* _Task objective_
Only the number is wanted: how many lines below include "rows"?

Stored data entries
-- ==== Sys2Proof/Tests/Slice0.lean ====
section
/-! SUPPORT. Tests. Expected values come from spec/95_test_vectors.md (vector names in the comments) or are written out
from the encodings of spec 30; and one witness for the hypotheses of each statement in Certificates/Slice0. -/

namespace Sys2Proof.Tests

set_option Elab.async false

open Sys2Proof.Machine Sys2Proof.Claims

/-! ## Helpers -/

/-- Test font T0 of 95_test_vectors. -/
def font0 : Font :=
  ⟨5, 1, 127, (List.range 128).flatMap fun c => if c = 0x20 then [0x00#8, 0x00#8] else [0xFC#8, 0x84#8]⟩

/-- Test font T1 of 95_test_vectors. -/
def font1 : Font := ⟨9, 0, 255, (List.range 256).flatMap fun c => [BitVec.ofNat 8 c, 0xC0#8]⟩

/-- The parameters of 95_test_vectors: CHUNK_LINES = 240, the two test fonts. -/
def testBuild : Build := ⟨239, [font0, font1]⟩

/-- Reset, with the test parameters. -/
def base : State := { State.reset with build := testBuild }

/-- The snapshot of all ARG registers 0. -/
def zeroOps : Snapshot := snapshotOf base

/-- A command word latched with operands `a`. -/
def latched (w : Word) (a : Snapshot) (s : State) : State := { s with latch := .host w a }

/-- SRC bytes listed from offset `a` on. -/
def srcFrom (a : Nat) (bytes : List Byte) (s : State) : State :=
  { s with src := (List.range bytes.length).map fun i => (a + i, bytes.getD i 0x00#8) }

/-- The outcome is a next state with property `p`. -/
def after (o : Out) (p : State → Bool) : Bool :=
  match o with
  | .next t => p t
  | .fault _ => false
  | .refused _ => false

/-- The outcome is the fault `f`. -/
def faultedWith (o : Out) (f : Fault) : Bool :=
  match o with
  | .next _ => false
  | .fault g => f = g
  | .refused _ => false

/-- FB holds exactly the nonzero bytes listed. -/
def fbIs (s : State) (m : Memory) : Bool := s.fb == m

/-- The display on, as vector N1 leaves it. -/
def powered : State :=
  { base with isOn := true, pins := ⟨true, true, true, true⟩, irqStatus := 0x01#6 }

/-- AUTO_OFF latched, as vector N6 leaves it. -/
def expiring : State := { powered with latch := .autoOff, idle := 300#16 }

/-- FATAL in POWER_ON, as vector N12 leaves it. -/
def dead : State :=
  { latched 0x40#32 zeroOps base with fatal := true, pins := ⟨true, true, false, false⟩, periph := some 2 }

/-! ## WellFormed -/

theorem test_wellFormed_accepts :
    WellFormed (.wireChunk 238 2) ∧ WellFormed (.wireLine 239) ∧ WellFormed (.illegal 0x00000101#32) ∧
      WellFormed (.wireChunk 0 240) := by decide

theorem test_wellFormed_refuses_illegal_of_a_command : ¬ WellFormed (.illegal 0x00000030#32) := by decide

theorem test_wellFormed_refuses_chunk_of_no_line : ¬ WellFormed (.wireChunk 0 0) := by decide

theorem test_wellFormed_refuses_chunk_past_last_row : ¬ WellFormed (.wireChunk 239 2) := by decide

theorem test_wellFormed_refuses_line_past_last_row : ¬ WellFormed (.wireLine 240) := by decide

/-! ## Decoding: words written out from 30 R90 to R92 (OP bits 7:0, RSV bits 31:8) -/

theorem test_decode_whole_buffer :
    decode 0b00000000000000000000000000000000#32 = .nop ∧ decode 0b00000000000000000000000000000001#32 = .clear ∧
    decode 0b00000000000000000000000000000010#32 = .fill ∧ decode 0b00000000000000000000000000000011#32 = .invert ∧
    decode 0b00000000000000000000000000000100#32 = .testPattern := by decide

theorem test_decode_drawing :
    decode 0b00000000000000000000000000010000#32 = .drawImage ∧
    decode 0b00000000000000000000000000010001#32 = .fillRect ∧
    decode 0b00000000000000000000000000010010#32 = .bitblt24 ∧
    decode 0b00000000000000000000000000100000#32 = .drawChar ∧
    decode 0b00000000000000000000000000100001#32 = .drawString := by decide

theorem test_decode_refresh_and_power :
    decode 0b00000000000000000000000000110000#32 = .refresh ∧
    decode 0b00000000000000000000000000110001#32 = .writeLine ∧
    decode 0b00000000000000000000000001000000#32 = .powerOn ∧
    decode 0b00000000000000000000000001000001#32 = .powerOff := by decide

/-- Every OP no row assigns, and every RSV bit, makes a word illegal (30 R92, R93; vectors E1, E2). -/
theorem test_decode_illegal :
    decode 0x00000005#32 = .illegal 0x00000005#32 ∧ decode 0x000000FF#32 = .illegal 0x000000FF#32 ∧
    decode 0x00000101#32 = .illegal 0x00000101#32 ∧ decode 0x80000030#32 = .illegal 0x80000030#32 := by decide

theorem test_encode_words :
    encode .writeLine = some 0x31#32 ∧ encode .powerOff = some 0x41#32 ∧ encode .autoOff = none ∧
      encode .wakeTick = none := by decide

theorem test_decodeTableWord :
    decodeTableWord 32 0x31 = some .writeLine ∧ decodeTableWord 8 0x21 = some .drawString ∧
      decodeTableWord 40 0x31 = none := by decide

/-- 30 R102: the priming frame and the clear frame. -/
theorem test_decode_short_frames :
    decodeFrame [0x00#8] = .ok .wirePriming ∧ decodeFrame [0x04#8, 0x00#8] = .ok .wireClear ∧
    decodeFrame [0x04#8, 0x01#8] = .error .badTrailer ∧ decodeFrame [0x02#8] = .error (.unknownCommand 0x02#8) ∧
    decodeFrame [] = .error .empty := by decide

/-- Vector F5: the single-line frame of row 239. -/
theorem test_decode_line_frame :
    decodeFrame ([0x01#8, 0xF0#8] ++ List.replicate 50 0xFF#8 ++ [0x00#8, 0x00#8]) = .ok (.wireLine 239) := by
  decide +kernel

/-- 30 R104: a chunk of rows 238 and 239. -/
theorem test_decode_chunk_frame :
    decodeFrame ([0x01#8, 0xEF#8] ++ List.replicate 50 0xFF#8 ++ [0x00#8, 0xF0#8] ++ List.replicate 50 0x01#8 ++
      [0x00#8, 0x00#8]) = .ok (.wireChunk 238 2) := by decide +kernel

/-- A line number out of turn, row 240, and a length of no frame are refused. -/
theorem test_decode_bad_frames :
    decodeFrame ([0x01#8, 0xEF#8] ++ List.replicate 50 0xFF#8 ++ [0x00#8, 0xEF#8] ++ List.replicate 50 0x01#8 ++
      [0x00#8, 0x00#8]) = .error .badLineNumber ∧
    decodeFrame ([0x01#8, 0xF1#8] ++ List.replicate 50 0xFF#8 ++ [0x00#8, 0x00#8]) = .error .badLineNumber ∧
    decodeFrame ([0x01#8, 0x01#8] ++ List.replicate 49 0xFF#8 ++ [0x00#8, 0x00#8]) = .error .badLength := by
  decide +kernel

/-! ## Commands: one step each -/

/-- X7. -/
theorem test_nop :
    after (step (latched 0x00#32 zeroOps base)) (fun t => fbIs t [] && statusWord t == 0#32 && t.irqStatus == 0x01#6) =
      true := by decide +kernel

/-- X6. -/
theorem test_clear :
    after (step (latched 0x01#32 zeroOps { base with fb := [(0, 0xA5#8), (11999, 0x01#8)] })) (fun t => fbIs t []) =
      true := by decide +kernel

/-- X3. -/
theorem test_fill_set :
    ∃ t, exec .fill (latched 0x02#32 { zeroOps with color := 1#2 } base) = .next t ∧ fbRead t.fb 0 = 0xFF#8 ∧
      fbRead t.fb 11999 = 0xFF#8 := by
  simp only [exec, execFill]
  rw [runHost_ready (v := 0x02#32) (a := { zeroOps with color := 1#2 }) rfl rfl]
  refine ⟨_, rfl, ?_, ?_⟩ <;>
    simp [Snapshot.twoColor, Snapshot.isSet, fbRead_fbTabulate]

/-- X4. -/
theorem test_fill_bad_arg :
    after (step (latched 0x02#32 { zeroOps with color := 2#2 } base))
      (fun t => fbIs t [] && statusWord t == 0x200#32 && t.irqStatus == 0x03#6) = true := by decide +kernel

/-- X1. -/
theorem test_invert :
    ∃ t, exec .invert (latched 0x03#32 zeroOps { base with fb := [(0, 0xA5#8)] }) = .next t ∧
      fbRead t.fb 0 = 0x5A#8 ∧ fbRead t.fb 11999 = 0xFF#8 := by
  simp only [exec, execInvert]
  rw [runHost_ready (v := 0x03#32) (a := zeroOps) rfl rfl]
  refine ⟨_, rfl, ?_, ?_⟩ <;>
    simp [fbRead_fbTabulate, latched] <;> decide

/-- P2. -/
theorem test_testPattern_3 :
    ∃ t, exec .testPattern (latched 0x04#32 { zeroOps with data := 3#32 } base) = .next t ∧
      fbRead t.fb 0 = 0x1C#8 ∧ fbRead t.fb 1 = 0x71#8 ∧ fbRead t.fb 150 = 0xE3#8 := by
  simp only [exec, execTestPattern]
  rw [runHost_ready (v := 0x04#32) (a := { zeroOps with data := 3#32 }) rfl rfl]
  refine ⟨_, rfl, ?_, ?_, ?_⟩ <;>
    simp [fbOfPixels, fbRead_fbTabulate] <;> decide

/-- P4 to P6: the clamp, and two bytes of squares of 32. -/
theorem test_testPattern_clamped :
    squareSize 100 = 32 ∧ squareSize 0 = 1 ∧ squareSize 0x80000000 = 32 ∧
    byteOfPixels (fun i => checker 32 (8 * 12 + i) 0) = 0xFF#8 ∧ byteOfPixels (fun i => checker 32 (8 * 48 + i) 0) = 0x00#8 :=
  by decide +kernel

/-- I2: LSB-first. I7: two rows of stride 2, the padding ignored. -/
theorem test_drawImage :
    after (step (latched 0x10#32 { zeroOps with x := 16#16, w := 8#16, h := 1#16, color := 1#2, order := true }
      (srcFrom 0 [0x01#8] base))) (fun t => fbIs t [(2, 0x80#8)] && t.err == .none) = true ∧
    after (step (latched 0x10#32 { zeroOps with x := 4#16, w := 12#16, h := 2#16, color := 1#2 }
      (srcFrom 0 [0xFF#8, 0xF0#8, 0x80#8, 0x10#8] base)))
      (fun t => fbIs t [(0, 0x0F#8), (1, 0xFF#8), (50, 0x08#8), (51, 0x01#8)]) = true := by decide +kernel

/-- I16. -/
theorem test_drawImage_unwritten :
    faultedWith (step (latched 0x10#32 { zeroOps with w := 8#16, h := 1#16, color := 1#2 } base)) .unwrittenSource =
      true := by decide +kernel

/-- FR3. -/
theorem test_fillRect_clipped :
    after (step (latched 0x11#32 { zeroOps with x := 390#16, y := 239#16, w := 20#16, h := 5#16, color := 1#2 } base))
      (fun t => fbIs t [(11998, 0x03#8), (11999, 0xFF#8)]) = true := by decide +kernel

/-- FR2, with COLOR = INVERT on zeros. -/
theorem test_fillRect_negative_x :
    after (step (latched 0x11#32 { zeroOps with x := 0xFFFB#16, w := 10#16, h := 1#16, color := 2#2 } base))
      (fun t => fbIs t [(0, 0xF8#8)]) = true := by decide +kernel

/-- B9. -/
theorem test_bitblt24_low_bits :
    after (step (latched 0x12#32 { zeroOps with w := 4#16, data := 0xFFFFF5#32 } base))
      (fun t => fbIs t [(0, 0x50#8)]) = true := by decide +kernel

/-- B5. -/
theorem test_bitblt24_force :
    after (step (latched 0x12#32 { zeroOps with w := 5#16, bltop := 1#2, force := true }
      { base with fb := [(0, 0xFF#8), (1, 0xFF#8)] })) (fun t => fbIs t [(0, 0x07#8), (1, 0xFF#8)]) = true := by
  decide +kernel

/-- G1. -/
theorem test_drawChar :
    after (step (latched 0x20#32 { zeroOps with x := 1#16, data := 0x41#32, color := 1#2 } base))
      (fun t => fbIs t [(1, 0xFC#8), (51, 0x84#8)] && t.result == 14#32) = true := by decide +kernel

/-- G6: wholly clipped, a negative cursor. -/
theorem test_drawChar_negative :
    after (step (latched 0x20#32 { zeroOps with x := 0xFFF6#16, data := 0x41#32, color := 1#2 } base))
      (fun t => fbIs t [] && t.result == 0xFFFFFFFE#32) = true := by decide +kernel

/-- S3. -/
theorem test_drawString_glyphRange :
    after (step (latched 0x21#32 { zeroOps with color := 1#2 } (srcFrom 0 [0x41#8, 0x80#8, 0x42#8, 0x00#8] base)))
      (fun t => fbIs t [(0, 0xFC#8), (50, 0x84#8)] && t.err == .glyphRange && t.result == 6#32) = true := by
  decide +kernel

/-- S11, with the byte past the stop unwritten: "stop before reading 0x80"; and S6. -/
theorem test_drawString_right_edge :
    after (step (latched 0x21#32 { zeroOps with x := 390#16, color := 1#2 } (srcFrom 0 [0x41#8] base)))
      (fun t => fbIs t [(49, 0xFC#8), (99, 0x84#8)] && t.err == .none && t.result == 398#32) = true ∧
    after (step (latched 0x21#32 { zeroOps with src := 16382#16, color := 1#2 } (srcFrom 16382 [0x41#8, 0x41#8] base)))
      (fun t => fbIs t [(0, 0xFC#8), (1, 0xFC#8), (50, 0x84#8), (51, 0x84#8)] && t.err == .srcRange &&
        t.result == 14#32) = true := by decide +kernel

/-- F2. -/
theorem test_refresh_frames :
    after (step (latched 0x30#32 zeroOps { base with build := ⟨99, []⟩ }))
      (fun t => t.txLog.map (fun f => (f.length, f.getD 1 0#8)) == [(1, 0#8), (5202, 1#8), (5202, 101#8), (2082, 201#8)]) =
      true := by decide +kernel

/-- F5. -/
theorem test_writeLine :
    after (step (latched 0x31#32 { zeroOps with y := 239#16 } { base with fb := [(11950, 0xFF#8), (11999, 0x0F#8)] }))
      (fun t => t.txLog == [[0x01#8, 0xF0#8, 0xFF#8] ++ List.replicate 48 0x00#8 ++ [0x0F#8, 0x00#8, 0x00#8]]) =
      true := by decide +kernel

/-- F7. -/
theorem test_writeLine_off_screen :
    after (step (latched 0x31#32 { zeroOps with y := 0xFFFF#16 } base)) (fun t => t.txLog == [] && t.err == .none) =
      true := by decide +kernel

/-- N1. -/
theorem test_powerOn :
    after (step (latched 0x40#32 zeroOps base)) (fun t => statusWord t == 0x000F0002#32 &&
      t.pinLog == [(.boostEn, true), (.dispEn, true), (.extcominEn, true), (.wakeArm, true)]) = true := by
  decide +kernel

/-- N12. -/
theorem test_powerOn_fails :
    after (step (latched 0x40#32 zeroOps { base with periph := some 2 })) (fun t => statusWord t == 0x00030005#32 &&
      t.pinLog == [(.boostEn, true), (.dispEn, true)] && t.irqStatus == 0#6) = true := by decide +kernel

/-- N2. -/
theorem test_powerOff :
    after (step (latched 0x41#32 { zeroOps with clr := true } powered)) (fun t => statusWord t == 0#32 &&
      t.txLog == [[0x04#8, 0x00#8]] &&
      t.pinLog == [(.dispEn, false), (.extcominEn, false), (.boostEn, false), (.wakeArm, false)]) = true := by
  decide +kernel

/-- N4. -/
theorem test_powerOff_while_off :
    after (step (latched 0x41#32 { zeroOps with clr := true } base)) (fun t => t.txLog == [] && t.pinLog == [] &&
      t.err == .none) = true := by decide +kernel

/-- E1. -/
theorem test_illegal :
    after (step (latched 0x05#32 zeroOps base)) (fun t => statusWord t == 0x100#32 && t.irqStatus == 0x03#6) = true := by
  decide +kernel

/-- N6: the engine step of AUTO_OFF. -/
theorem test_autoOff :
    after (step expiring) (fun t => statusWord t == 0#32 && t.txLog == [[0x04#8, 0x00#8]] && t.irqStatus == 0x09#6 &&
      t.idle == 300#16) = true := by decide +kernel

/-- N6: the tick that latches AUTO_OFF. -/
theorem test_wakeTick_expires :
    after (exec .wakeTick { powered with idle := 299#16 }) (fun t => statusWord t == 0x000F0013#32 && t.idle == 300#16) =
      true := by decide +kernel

* _Task solution_
2